▼▼▼
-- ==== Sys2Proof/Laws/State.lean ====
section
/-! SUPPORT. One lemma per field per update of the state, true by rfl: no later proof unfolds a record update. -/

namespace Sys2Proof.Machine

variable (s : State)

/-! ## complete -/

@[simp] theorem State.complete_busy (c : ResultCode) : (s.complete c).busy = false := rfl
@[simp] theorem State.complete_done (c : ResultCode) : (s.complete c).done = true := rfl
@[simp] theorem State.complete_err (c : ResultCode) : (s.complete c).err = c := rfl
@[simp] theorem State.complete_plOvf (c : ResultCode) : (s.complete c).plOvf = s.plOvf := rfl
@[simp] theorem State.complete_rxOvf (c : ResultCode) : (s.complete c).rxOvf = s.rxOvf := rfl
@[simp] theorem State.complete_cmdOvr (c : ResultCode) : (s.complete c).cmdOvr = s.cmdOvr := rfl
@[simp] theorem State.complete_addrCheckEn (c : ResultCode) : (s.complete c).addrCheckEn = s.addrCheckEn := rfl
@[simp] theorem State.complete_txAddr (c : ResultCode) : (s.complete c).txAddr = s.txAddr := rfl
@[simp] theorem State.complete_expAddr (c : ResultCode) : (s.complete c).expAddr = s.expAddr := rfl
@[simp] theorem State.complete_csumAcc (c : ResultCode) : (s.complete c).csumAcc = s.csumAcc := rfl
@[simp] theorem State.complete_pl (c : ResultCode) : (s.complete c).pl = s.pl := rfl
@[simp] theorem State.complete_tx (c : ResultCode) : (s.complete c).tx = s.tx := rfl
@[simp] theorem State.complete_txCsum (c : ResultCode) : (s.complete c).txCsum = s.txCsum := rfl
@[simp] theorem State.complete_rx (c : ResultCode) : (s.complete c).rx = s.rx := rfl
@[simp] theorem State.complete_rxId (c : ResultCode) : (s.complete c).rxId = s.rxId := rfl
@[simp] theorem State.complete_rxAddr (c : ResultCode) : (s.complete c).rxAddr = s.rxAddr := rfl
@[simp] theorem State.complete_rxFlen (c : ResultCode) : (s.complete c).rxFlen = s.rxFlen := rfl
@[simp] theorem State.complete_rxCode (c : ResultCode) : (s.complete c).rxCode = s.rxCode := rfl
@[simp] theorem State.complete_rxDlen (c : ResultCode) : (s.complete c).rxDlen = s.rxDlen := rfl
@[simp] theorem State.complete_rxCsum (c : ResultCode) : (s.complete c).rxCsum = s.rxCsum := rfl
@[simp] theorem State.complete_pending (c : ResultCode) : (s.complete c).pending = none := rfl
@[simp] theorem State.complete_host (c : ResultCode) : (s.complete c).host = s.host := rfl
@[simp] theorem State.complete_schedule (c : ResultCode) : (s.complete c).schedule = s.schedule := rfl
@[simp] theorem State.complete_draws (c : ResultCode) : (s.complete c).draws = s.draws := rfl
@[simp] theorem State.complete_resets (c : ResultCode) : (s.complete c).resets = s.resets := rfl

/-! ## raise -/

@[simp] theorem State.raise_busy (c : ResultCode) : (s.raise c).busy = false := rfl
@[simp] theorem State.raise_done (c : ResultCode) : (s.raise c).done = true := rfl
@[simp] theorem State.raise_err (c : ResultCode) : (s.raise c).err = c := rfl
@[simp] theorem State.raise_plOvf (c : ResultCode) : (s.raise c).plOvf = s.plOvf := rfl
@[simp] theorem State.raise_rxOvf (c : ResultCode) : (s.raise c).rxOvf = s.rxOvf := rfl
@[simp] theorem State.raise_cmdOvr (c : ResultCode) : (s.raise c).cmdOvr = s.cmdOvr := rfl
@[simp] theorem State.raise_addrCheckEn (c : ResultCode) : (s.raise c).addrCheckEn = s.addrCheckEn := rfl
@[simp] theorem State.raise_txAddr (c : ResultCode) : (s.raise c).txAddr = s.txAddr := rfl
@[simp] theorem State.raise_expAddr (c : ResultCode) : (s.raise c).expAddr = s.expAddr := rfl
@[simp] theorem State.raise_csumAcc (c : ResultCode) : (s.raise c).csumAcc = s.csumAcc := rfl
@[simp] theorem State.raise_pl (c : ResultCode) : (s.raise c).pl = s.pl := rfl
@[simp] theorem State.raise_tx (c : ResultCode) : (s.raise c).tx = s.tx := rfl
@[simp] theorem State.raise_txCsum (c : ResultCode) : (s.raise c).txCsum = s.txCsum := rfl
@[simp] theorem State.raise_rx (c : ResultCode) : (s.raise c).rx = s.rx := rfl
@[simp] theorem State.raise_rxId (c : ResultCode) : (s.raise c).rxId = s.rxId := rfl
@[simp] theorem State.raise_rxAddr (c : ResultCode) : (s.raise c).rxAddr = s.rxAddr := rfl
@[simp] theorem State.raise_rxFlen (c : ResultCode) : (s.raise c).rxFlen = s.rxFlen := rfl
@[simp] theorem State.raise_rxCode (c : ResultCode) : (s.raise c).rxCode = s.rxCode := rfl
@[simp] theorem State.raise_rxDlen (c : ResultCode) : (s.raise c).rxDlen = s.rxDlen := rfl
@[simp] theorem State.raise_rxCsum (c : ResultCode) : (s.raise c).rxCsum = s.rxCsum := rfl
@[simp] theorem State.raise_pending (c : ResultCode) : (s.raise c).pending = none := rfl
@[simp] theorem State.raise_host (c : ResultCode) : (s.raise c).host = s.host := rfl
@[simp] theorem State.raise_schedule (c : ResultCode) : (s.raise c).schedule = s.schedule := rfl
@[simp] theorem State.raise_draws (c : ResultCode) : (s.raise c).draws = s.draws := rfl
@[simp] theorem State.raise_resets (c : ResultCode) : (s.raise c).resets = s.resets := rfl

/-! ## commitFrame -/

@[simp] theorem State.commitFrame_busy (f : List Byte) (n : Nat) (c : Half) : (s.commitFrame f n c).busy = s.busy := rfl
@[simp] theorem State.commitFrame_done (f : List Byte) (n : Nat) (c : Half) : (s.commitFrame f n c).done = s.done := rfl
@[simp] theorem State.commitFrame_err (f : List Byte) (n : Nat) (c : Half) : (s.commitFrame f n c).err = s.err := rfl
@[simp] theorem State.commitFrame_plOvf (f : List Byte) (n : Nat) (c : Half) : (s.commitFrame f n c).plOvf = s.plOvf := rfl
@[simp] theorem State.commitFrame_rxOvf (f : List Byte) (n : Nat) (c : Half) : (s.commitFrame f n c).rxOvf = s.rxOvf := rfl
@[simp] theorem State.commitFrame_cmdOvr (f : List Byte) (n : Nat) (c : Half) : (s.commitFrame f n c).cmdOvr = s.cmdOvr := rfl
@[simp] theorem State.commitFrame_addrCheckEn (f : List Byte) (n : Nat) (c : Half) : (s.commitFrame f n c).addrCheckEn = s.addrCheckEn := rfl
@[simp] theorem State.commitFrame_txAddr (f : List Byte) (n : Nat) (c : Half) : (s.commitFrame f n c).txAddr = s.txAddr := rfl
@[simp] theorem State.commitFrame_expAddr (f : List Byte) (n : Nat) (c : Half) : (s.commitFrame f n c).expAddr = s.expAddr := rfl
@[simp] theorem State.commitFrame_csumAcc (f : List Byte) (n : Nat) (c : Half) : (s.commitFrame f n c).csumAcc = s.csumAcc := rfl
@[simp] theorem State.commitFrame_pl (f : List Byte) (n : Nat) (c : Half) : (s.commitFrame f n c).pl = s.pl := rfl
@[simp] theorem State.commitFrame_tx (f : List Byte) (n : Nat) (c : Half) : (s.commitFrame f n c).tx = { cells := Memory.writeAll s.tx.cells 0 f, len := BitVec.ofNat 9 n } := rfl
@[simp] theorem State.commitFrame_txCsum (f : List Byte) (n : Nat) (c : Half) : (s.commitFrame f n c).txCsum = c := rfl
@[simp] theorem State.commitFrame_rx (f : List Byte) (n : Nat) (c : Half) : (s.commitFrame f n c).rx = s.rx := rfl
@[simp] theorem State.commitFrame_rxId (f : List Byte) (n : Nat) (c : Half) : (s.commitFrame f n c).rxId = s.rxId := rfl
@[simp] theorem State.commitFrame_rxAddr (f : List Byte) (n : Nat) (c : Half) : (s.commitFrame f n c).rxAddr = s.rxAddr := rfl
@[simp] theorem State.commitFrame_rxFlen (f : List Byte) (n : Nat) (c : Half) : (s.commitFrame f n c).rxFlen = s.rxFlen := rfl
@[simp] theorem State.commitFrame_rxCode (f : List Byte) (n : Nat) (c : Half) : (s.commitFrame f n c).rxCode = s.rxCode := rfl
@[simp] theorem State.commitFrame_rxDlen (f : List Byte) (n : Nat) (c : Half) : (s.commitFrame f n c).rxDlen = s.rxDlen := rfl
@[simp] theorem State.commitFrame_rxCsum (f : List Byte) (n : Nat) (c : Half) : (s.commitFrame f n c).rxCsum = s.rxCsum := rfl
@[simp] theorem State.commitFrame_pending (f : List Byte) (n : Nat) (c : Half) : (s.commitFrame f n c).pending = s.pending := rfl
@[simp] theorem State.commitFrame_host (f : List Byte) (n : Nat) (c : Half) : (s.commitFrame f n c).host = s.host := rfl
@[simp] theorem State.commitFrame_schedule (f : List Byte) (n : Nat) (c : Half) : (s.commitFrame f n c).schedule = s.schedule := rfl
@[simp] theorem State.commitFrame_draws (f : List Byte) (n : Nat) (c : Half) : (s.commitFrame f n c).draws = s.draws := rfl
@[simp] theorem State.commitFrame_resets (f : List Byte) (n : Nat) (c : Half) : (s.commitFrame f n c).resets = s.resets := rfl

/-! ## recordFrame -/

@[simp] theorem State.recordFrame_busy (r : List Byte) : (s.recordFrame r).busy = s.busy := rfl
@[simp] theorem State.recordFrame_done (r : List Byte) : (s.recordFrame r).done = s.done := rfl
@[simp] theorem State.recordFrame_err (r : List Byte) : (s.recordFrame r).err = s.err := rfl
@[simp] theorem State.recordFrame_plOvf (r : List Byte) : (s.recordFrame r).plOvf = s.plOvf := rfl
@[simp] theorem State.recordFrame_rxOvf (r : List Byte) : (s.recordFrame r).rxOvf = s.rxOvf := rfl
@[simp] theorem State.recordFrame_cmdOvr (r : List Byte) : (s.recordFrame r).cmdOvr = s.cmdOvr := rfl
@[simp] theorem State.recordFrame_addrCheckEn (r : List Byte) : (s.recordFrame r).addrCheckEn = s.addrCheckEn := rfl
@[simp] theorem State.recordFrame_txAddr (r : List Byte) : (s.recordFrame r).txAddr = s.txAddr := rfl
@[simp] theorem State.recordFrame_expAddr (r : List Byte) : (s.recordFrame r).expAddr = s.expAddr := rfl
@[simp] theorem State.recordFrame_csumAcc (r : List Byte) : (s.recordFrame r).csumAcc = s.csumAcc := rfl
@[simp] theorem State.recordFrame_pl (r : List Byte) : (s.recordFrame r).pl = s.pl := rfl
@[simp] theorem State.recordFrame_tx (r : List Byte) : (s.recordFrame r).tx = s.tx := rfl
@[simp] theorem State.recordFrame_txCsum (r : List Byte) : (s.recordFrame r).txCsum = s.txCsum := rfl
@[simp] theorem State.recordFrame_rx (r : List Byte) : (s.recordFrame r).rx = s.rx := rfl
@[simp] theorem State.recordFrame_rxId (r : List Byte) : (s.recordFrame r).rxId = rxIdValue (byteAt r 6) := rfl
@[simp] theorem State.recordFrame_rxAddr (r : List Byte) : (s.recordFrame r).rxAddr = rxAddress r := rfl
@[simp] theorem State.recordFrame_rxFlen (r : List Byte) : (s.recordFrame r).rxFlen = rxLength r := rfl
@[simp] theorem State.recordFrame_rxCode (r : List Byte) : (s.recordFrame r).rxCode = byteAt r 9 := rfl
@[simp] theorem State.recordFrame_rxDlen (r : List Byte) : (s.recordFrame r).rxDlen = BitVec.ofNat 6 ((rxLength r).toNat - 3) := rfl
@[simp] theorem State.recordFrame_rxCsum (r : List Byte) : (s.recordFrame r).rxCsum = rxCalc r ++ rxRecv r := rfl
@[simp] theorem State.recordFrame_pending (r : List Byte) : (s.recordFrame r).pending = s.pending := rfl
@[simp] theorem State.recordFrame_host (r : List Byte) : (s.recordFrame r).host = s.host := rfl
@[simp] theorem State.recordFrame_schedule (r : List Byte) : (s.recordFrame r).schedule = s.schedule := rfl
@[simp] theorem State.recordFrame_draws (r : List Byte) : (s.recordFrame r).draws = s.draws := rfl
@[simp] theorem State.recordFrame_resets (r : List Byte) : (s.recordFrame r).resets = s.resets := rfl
▲▲▲
In the listing above, start at the line with "(s.raise c).cmdOvr = s.cmdOvr := rfl", go on through the line with "(s.raise c).addrCheckEn = s.addrCheckEn := rfl", and copy each of those lines exactly; leave out all the rest.

@[simp] theorem State.raise_cmdOvr (c : ResultCode) : (s.raise c).cmdOvr = s.cmdOvr := rfl
@[simp] theorem State.raise_addrCheckEn (c : ResultCode) : (s.raise c).addrCheckEn = s.addrCheckEn := rfl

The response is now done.